### What you have to do
Return, word for word, only the lines of the data below that lie between the line with "let s := (s.zeroFrames" and the line with "let s := s.setCtx", those two lines included.

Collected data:

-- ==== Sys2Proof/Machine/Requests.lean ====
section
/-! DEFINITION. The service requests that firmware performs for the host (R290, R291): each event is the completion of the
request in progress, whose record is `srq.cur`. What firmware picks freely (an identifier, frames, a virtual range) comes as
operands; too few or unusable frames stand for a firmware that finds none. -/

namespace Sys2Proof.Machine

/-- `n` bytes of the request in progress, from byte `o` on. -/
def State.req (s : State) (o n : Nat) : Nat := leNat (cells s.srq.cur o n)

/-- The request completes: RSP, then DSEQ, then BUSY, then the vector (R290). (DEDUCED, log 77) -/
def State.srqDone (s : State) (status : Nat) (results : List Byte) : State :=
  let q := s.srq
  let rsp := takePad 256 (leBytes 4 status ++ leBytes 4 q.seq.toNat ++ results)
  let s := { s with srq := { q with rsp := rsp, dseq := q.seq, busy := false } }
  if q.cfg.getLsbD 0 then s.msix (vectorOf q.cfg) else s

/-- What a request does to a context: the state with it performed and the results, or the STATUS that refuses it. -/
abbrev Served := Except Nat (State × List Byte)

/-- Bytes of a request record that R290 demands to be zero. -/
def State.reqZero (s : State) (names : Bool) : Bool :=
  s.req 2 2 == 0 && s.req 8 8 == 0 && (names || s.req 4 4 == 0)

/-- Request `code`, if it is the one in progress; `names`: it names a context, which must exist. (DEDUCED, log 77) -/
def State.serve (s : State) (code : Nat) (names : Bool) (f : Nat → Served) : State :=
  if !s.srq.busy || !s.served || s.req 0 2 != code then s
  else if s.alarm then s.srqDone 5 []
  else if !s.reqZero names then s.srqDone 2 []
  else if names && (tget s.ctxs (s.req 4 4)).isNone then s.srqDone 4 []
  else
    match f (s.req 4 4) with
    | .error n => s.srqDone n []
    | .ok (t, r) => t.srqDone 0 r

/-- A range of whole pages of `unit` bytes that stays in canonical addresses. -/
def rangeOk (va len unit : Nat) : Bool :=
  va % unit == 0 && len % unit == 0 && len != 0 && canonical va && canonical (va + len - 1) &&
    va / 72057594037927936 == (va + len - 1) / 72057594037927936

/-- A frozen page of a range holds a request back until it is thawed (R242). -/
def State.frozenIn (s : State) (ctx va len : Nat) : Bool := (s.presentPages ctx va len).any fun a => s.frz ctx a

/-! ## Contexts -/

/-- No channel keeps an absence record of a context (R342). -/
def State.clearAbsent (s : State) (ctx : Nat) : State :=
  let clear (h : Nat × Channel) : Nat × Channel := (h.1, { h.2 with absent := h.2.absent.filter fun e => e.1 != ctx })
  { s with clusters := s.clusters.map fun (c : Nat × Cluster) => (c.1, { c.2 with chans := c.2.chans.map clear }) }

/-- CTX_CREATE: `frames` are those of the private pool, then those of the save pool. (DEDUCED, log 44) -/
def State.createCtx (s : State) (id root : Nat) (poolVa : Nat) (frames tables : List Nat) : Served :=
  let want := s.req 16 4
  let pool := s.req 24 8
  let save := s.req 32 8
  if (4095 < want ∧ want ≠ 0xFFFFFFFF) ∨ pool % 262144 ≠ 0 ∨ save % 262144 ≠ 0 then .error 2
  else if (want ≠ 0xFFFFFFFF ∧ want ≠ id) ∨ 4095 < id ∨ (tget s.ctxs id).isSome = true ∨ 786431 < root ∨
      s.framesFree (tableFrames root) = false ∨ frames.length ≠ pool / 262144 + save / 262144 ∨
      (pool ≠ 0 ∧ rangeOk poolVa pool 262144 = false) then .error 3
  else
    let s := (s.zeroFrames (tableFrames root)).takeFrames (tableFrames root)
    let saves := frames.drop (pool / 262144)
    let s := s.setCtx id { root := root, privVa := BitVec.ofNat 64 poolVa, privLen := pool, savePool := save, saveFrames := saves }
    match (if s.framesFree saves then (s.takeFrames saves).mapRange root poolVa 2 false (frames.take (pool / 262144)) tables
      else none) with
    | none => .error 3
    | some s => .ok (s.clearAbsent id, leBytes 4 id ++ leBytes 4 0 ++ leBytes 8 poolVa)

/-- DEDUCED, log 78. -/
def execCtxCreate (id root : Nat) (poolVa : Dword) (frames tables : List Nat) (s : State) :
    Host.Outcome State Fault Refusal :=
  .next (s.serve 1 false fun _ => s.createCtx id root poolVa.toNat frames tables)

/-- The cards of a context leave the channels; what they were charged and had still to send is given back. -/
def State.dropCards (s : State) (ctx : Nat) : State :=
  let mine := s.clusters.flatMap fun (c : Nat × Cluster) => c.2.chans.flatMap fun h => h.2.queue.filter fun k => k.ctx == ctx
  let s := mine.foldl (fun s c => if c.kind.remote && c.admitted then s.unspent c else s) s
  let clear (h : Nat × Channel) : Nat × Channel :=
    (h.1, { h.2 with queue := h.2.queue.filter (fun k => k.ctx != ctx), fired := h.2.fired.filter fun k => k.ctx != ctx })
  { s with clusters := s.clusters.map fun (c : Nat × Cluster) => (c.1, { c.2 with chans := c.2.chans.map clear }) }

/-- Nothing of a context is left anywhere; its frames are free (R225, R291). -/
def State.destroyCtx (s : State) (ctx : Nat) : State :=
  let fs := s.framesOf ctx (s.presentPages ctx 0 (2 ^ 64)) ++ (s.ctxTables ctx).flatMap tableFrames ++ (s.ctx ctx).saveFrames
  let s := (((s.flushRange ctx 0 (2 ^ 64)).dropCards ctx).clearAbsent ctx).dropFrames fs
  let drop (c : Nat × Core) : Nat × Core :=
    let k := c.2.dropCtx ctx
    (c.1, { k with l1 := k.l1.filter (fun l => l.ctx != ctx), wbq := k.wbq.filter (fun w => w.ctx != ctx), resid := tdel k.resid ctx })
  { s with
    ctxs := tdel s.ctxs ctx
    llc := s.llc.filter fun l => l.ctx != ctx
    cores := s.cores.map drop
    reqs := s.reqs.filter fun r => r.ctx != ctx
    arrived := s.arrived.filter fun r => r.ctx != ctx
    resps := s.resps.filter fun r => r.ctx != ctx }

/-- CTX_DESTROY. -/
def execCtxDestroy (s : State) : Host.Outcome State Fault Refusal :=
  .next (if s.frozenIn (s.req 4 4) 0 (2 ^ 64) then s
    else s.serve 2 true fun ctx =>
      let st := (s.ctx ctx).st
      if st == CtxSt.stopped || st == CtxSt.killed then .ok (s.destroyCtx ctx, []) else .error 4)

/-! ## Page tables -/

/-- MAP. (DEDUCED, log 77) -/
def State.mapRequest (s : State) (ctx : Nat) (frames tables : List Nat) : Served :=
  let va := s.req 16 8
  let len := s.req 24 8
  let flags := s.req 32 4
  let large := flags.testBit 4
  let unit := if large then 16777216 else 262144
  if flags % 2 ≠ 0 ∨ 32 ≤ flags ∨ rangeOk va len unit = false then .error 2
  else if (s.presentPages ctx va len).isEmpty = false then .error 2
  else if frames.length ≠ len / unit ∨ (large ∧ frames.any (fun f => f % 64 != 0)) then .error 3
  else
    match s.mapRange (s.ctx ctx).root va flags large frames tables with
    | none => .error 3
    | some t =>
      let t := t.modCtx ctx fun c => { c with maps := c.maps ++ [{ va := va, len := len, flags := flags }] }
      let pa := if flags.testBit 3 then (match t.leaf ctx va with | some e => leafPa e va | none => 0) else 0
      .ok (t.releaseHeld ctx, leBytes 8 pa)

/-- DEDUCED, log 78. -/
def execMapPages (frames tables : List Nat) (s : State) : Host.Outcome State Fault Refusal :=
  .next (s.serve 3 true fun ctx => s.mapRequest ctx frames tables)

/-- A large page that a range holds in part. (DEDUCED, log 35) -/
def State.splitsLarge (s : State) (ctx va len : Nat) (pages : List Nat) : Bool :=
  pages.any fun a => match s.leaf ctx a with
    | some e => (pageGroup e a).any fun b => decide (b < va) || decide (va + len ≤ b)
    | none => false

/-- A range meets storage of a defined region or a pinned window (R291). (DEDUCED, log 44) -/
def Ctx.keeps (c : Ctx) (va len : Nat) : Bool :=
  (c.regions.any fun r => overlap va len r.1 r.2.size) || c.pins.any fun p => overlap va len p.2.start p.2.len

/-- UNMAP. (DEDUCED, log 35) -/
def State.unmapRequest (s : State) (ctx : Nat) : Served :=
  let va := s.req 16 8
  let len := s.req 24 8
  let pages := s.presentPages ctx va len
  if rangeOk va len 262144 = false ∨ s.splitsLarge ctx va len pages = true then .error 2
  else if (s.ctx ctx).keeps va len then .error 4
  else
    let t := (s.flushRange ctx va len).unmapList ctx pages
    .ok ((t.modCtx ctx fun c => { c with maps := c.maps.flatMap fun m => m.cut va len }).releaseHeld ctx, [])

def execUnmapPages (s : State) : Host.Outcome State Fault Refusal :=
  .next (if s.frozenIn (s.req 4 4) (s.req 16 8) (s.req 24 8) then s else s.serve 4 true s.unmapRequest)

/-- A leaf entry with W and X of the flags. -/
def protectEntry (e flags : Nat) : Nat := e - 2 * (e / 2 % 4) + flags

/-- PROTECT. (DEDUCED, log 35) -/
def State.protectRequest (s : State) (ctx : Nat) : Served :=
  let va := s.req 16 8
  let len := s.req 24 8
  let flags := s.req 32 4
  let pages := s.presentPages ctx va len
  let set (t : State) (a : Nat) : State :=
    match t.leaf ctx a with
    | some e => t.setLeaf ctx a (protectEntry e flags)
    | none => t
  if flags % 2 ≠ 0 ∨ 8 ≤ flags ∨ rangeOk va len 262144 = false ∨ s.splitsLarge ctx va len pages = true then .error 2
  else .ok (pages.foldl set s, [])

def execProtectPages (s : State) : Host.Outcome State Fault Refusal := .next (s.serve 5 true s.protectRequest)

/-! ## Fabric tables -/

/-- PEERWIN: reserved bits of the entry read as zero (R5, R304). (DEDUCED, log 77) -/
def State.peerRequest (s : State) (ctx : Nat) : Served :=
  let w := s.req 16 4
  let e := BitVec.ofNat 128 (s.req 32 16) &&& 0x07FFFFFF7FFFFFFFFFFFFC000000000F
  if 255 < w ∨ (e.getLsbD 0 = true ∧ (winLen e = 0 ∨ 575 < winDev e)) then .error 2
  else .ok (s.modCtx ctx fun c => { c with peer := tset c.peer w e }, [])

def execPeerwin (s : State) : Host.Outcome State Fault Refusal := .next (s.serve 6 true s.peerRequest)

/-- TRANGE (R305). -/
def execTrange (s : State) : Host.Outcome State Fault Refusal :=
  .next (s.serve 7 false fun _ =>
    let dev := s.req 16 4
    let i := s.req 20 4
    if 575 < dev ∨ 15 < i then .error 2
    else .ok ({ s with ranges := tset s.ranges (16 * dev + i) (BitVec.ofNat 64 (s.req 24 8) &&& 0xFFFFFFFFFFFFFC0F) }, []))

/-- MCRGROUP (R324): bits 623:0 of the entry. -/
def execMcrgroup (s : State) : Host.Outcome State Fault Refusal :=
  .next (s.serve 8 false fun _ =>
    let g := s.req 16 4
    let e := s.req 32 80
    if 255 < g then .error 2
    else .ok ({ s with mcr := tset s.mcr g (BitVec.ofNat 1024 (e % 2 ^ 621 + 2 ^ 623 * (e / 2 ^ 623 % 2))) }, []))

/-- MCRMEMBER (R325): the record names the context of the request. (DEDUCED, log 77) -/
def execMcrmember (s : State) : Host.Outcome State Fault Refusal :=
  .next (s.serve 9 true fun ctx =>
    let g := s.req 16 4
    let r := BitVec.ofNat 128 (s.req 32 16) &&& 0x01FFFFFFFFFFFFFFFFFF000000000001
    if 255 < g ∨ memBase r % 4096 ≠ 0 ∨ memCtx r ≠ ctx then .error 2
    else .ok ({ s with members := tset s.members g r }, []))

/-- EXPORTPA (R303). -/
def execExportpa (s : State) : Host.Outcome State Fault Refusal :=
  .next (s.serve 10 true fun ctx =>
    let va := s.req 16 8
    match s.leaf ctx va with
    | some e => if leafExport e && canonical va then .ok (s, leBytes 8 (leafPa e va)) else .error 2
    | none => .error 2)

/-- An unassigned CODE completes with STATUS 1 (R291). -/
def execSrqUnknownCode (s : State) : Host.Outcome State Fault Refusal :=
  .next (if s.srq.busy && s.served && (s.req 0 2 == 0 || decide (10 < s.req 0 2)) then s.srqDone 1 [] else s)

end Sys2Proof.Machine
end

### Answer to this exercise
    let s := (s.zeroFrames (tableFrames root)).takeFrames (tableFrames root)
    let saves := frames.drop (pool / 262144)
    let s := s.setCtx id { root := root, privVa := BitVec.ofNat 64 poolVa, privLen := pool, savePool := save, saveFrames := saves }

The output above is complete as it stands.